The din on the mainline diminished and died away when the supreme being was taken through post eight and dragged into the interview room. Sykes pulled out a chair, and his partner roughly shoved mr. supreme into it. The huge black man bent down until his face almost touched that of his prisoner.

“Listen here, Mr. Skelley,” growled Sykes, “my name is Norman Sykes, and my partner here is Norman Porter. Any more shit outta your so-called Anglo-Saxon ass and we’re gonna have another Norman Conquest right here. Do you get my drift?” He turned to face the lawyer. “Do you want one of us to wait outside the door?”

“No, thank you, officer,” answered Jesse, “I think Bernard will be fine.”

“Fuck you!” screamed the tattooed man. “Don’t ever call me Bernard.”

Outside the interview room the huge officer lifted his walkie-talkie to his lips to answer an inquiry about their 10-20, their location.

“Roger, post nine, we’re ten sixty-six at post eight, over.” There was a huge smile on his face as he slapped his partner’s open hand. All the sheriffs who heard it knew that 1066 was not a proper call sign. Most just shrugged and went about their business. Few if any of them remembered what had taken place in the British Isles in that distant year.

“Bernard Skelley,” said Jesse, “that’s your true name, isn’t it? Your Christian name?”

“I don’t want to talk to none of y‘all muddy son of a bitches! I didn’t ask for the last interview and I ain’t askin’ for this fuckin’ interview ! If y’all want to talk to me, you can address me correct, as a foot soldier of the New Aryan Army.”

“Aryan Army?” asked Jesse incredulously. “Soldier?”

Dr. Wooden and Eddy glanced at each other warily. They had both seen the veins rising in Jesse’s neck. They noticed that his fists were clenched and bloodless.

“What would you paintball, potbellied militia idiots know about being soldiers?”

Dr. Wooden placed a firm hand on Jesse’s shoulder. The lawyer understood the gesture. Once again, a sudden slice of the nightmares that haunted his nights had lit up his mind like a flare. There had been this hill, a small hill near the Laotian border. He leaned back and closed his eyes for a moment to compose himself. The holographic image that had invaded his thoughts slowly dissipated.

“What you might want, Bernard,” continued Jesse in a stern but controlled voice, “and what you ask for are irrelevant here. In fact, you are irrelevant. Do you understand that? It’s not my job to help you or to care about your sorry ass. It’s not my job to worry about what you want. I can’t waste my time with menial garbage. My job is to try and beat this case. You’ve done your job, Bernard, and you’ve done it to the best of your very limited ability. You’ve succeeded in being arrested and charged with a hideous crime.”

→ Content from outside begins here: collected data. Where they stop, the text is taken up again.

theorem execEq_faultOutcome (hg : s.insts[s.sel]? = some g) {peer : BitVec 28} (h : execEq peer s = .next t) :
    FaultOutcome s g (.eq peer) t := by
  refine .gated hg h fun hf h => ?_
  cases hp : s.insts[peer.toNat]? with
  | none =>
    simp only [hp] at h
    exact .raised (.eq hf hp) h
  | some k =>
    simp only [hp] at h
    exact .noEntry (.answered hg h nofun)

/-- Every instruction takes fault entry as `Raises` says, or enters no fault. -/
theorem exec_faultOutcome (hg : s.insts[s.sel]? = some g) (h : exec i s = .next t) : FaultOutcome s g i t := by
  cases i with
  | seed data => exact execSeed_faultOutcome hg h
  | next => exact execNext_faultOutcome hg h
  | eq peer => exact execEq_faultOutcome hg h
  | min => exact .noEntry (.answered hg ((withPort_some hg _).symm.trans h) nofun)
  | max => exact .noEntry (.answered hg ((withPort_some hg _).symm.trans h) nofun)
  | size => exact .noEntry (.answered hg ((withPort_some hg _).symm.trans h) nofun)
  | ringAt off => exact .noEntry (.answered hg ((withPort_some hg _).symm.trans h) nofun)
  | ringSet off v => exact .noEntry (.written hg ((withPort_some hg _).symm.trans h) rfl nofun)
  | advance => exact .noEntry (.written hg ((withPort_some hg _).symm.trans h) rfl nofun)
  | clrcur => exact .noEntry (.written hg ((withPort_some hg _).symm.trans h) rfl nofun)
  | mix v k => exact .shifted hg h .mix
  | temperNone z kt => exact .noEntry (.answered hg ((answerUnit_some hg z).symm.trans h) nofun)
  | temperA z kt => exact .noEntry (.answered hg ((answerUnit_some hg z).symm.trans h) nofun)
  | temperB z kt => exact .shifted hg h .temperB
  | temperC z kt => exact .shifted hg h .temperC

/-- An instruction that answers a code on its port raised that cause. -/
theorem Raises.of_exec (hg : s.insts[s.sel]? = some g) (h : exec i s = .next t) {p : Nat} {c : Cause}
    {x : Option Word} (hrep : t.replies = s.replies ++ [.response p (.raised c) x]) : Raises s g i c := by
  obtain ⟨hc, h⟩ | hno := exec_faultOutcome hg h
  · obtain rfl := raise_next h
    cases List.append_cancel_left hrep
    exact hc
  · exact absurd hrep (hno.replies_ne p c x)

end

/-- Settles O45: only `raise` sets a fault, and it writes `FAULT` and `CAUSE`. -/
theorem faultEntryIsPrecise : Obligations.FaultEntryIsPrecise := by
  intro i s t g g' h hg hg' hf hf'
  obtain ⟨-, h⟩ | ⟨k, rep, hk, hkf, -, -⟩ := exec_faultOutcome hg h
  · rw [raise_quiet hf] at h
    exact ⟨_, (Host.Outcome.next.inj h).symm⟩
  · cases hk.symm.trans hg'
    rw [hf, hf'] at hkf
    cases hkf

/-! ### The causes of `SEED` and `NEXT` (R151 to R153) -/

/-- Settles O21: `seedShort` is the one cause of a `SEED`. -/
theorem shortSeedTakesFaultEntry : Obligations.ShortSeedTakesFaultEntry := by
  intro s g data hg
  constructor
  · intro h
    cases Raises.of_exec hg h rfl with
    | seed hf hl => exact ⟨hf, hl⟩
  · rintro ⟨hf, hl⟩
    exact (exec_of_raises (.seed hf hl) hg).trans (raise_quiet hf _ s)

“Irrelevant!” screamed Bernard. “Irrelevant? Whatever in hell that goddamn word means! You must’ve learned that big word in some white university on one of them affirmative-action scholarships that I couldn’t never get. You sure as hell didn’t learn to talk like a white man at no spic university.”

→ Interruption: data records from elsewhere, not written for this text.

-- ==== Sys2Proof/WellFormed.lean ====
section
/-! DEFINITION. Which command bytes are defined. A command has no operand field (30_encoding.md R90, R93), so every Instr
is well-formed as it stands; what can be ill-formed is the byte a host writes to CMD: its UNIT may be reserved (R90) or
its FUNC beyond the last operation of its unit (R92, R94). -/

namespace Sys2Proof

/-- The number of operations of each unit, FUNC 0 upwards (R92); the units 5 to 15 are reserved and have none (R90). -/
def WellFormed.operationsOf : Nat → Nat
  | 0 => 2
  | 1 => 7
  | 2 => 7
  | 3 => 5
  | 4 => 5
  | _ => 0

/-- UNIT is one of the five units (R90). -/
def WellFormed.unitDefined (v : Byte) : Bool := decide (v.toNat / 16 ≤ 4)

/-- FUNC is below the number of operations of the byte's unit (R92). -/
def WellFormed.funcDefined (v : Byte) : Bool := decide (v.toNat % 16 < WellFormed.operationsOf (v.toNat / 16))

/-- The byte is a defined command: both checks pass (R92, R94). -/
def WellFormed.commandByte (v : Byte) : Bool := WellFormed.unitDefined v && WellFormed.funcDefined v

end Sys2Proof
end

“Bernard, you couldn’t get a scholarship to pet obedience school. You certainly must enjoy being wrong,” said Jesse with a grin, “because you do it so often and so very well. As a matter of fact I went to a spic university. You’ve heard of Brown University, haven’t you? Everybody there is brown-skinned, the whole student body and faculty are as brown as mocha java. Even the buildings are brown. The school is named after Osawatomie John Brown and James Brown, the godfather of soul, the famous Brown brothers.”

Now Jesse sat nose to nose with the supreme being.

“After a couple of wonderful years at Brown,” continued Jesse, “I went down to Rice University in I Houston. It’s a school dedicated to the rice-growing regions of Asia and the Southern United States. A lot of Chinese and Thai students go there. But you must’ve known that!”

“Gook school,” muttered Bernard.

“Then I went to Morris Brown, a Jewish-Mexican school where I got a master’s degree in shtik—humor from the Catskills, with a minor in Mexican cooking. Are you following all of this, Bernard? When I’m done you can fill me in on your progress toward a GED. For my law degree I went to Cisco College down in Texas. The Cisco Kid started that school after he and Pancho broke up the act and the television show went off the air. Duncan Reynaldo and Leo Carillo were two of my favorite professors.”